Am eindrucksvollsten führt dies „El mensaje“ von Ivan Fund vor Augen. Das in Schwarz-Weiß gedrehte Road Movie erzählt von Anika, einem Mädchen, das mit Tieren kommunizieren kann. Man sieht sie mit einem Igel in den Händen, neben einem Pferd oder im stillen Austausch mit einer Angorakatze. Ihre Großeltern, mit denen sie durch Argentinien reist, begreifen Anikas telepathische Fähigkeiten als Geschäftsmodell.
So entsteht eine kleine, aber glückliche Verbindung dreier Menschen. Man ahnt, dass Traumata hinter ihnen liegen. Doch wenn man Zeuge wird, wie Anika den Tieren zuhört, die man selbst nicht hören kann, öffnet sich ein Spalt in der Realität. Im unbekümmerten Lachen des Mädchens deutet sich an, dass es wohl etwas geben muss, was größer ist als diese Welt. Einmal wird Anika vor dem Werbeschild eines Friedhofs für Haustiere fotografiert. Mit dem Finger zeigt sie auf den Namen der Einrichtung: El Cielo, der Himmel.
Transzendentes Potenzial
Immer wieder sind es die Kinder, die mit ihren besonderen Fähigkeiten den Blick auf die Mängel der Verhältnisse lenken; zugleich weisen sie die Richtung auf eine andere Seite der Wirklichkeit. Sie besitzen im Unterschied zu Erwachsenen einen Kompass, dem sie folgen können. Ihre besonderen Kräfte sind dabei nicht Science-Fiction oder Fantasy; das Undenkbare ist vielmehr Teil einer allgemeinen, für alle verbindlichen Wirklichkeit. Die Kinder passen nicht ganz in das, was wir zu ihrer Realität gemacht haben. In einer Welt, die das Religiöse ausgeschlossen hat, fragen diese Filme: Was bleibt?
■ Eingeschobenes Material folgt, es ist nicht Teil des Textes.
-- ==== Sys2Proof/Tests/Slice0.lean ====
section
/-! SUPPORT. Tests of the model. The expected values are those of the spec: 95_test_vectors.md (V<n>, S<n>, P<n>), 30_encoding.md R79,
R88 to R90, 42_checksum.md R173, R180. The second half shows, for each statement with hypotheses, inputs that meet them all. -/

namespace Sys2Proof.Tests

open Sys2Proof.Machine

/-! ### Helpers -/

/-- A state after reset, but for the decoder's elements and `OS`; the bytes `rx` are in RXBUF from index 0 on. -/
def build (st : DecState) (cur exp : Count) (rx : List Byte) (os : Bool) : State :=
  { State.reset with st := st, cur := cur, exp := exp, rxbuf := Memory.writeBytes [] 0 rx, os := os }

/-- The state after reset with a frame sent and cached. -/
def cached (f : List Byte) : State := ((State.reset.cacheFrame f).noteFrame f).txWrite f

/-- The state after reset with a handler that gives one answer. -/
def answering (ops : List Instr) : State := State.reset.setHandler [ops]

/-- The state after reset with inputs at the ports. -/
def waiting (q : List Request) : State := State.reset.setInputs q

/-- The next state, if there is one. -/
def after (o : Host.Outcome State Fault Refusal) : Option State :=
  match o with
  | .next s => some s
  | .fault _ => none
  | .refused _ => none

/-- What an operation shows: the sink's history, the deliveries, the result bytes. -/
def shown (o : Host.Outcome State Fault Refusal) : Option (List (List Byte) × List (List Byte) × List Byte) :=
  (after o).map fun s => (s.tx, s.dlv, s.results.map OpResult.byte)

/-- `ST / CUR / EXP / TXLEN / OS`, as 95_test_vectors.md writes a state. -/
def brief (o : Host.Outcome State Fault Refusal) : Option (DecState × Nat × Nat × Nat × Bool) :=
  (after o).map fun s => (s.st, s.cur.toNat, s.exp.toNat, s.txlen.toNat, s.os)

/-- The error frame under the default parameters (R79). -/
def err : List Byte := [0xF5, 0x03, 0x00, 0xFC, 0xFF, 0xFF, 0x00, 0xFF]

/-- The frame of S1. -/
def s1 : List Byte := [0xF5, 0x05, 0x00, 0xFA, 0xFF, 0x01, 0x02, 0x03, 0xAD, 0xAD]

/-! ### Well-formedness: a term that each check refuses, and the boundary that it accepts -/

theorem test_wf_enc : (Instr.enc (List.replicate 65536 0)).wf = false ∧ (Instr.enc (List.replicate 65535 0)).wf = true := by
  simp only [Instr.wf, operandFits, List.length_replicate, Config.maxOperand]
  decide
theorem test_wf_raw : (Instr.raw (List.replicate 65536 0)).wf = false ∧ (Instr.raw (List.replicate 65535 0)).wf = true := by
  simp only [Instr.wf, operandFits, List.length_replicate, Config.maxOperand]
  decide
theorem test_wf_crc : (Instr.crc (List.replicate 65536 0)).wf = false ∧ (Instr.crc (List.replicate 65535 0)).wf = true := by
  simp only [Instr.wf, operandFits, List.length_replicate, Config.maxOperand]
  decide
theorem test_wf_reserved : (Instr.reserved 0x06).wf = false ∧ (Instr.reserved 0x07).wf = true := by decide
theorem test_wf_frame_length :
    (Instr.frame (List.replicate 1025 0)).wf = false ∧ (Instr.frame (List.replicate 1024 0)).wf = true := by
  have h : List.replicate 1024 (0 : Byte) ≠ [Config.errBody] := fun h => by
    have := congrArg List.length h
    rw [List.length_replicate] at this
    exact absurd this (by decide)
  rw [Instr.wf, Instr.wf, decide_eq_false_iff_not, decide_eq_true_iff, framePayload, framePayload, List.length_replicate,
    List.length_replicate]
  exact ⟨fun h => absurd h.1 (by decide), by decide, h⟩
theorem test_wf_frame_of_errframe : (Instr.frame [0xFF]).wf = false ∧ Instr.errframe.wf = true := by decide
Ohne das transzendente Potenzial der Kinder bliebe die Welt so, wie sie ist, gefangen in ihrer Tristesse, Kälte und Not. „Ihr seid die Zukunft“, ruft ein Soldat den Kindern in dem ukrainischen Dokumentarfilm „Timestamp“ von Kateryna Gornostai zu. „Wir leben für euch.“ Mehr als zwei Stunden lang führt dieser Film durch ukrainische Schulen in Zeiten des Krieges. Mit großer Sorgfalt und Genauigkeit nähert sich Gornostai den Kindern und ihren Lehrerinnen; Lehrer gibt es nur sehr wenige.
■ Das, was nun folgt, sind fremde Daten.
-- ==== Sys2Proof/Machine/Environment.lean ====
section
/-! DEFINITION. The steps of the other agents (00_scope.md R7), which act before the engine's step of a tick (log 17), and the
reset tick (70_reset_and_hazards.md R300). -/

namespace Sys2Proof.Machine

/-- What the environment does in the coming tick: the head of the schedule, or a free value (log 5). -/
def State.input (s : State) : TickInput :=
  match s.env with
  | i :: _ => i
  | [] => Config.freeInput s.tick

/-- The application writes one element of the storage it owns (20_memory.md R77). "The model's tables are the storage" (10_state.md
R35), so a write has its effect whatever the counts are: 70_reset_and_hazards.md R305 asks no order between filling the
tables and presenting `cfg`. What a request reaches is bounded by the counts, in the handlers (log 10). -/
def applyAppWrite (w : AppWrite) (s : State) : State :=
  match w with
  | .bit sp a v => s.bitsWrite sp a.toNat [v]
  | .word sp a v => s.wordsWrite sp a.toNat [v]

/-- The application's step: its writes in order (20_memory.md R77). -/
def application : List AppWrite → State → State
  | [], s => s
  | w :: ws, s => application ws (applyAppWrite w s)

/-- The receive transport's step: arrived bytes join its queue (40_frame_receiver.md R131). -/
def receiveTransport (arrivals : List Byte) (s : State) : State := { s with rxQueue := s.rxQueue ++ arrivals }

/-- The transmit transport's step: the oldest taken bytes have left the link (10_state.md R38b). -/
def transmitTransport (n : Nat) (s : State) : State := { s with txPending := s.txPending.drop n }

/-- The tick begins: the schedule and the tick count advance, every output port is 0 until the step sets it. -/
def newTick (s : State) : State := { s with out := {}, tick := s.tick + 1, env := s.env.drop 1 }

/-- Everything that happens before the engine's step of a tick. -/
def beginTick (i : TickInput) (s : State) : State :=
  application i.app (newTick (transmitTransport i.txLeft (receiveTransport i.arrivals s)))

/-- The configurator's step: a tick with `rst` = 1 and `c` on the `cfg` port (70_reset_and_hazards.md R300, 10_state.md R39).
The tables and the transports' queues are not touched; the buffers are unspecified (log 2). -/
def resetTick (c : Cfg) (s : State) : State :=
  { s with
    phase := .idle
    rxBuf := (List.range s.build.rxBufCap).map (Config.freeRxByte s.tick)
    rxLen := 0
    txBuf := (List.range s.build.txBufCap).map (Config.freeTxByte s.tick)
    txLen := 0
    txIdx := 0
    hold := 0#32
    sil := 0#32
    txEnR := false
    pendHook := none
    cfg := c
    t15 := BitVec.ofNat 32 (charTimeout c)
    t35 := BitVec.ofNat 32 (frameTimeout c) }

/-- The transport's duty on `tx_done` (47_response_builder.md R236): it is 1 exactly when every taken byte has left the link.
A premise for claims that need it, not enforced by the step (log 18). -/
def State.doneTruthful (s : State) : Bool :=
  s.input.txDone == (s.txPending.drop s.input.txLeft).isEmpty

end Sys2Proof.Machine
end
Man erlebt mit, wie eine Generation von Kindern versucht, im Grauen der Gegenwart nach vorne zu blicken. Es gibt fast normalen Unterricht in Fremdsprachen, Naturwissenschaften, Kunst. Doch der Krieg drängt immer stärker in den Alltag: Schießübungen, Militärsport, Bombenalarm, Unterricht im Schutzraum. In einem der ergreifendsten Momente zeigt die Lehrerin an einer Schule im Osten des Landes ihren Schülern Bilder von Plüschtieren, die mit Sprengstoff versehen sind. „Danger, danger“, skandieren die Kinder. Lernen heißt hier nicht nur Leben, Lernen heißt auch Überleben.
Folgt den Kindern!
In „Timestamp“ ist die Katastrophe gegenwärtig, objektiv,
real. Sie erfasst das Leben jedes Kindes. Die Religion versucht, so etwas wie
Trost zu spenden. Am Sarg der bei einem russischen Angriff ermordeten Schuldirektorin
werden die Worte des Priesters zur bitteren Anklage gegen die Aggressoren. Das
ist Religion, das ist auch Politik; übersinnlich ist daran nichts.
Kateryna Gornostai zeigt, was die Lehrerinnen leisten, die im Schrecken des Kriegs dafür arbeiten, dass ihre Schülerinnen und Schüler eine Zukunft haben. In jeder Szene wird klar, dass die ukrainischen Kinder für die Hoffnung stehen, ohne die dieses Land längst untergegangen wäre. Wenn es etwas gibt, was diese Berlinale zusammenhält, dann ist es die Aufforderung, den Kindern zu folgen. Sie wissen, was wir alle brauchen.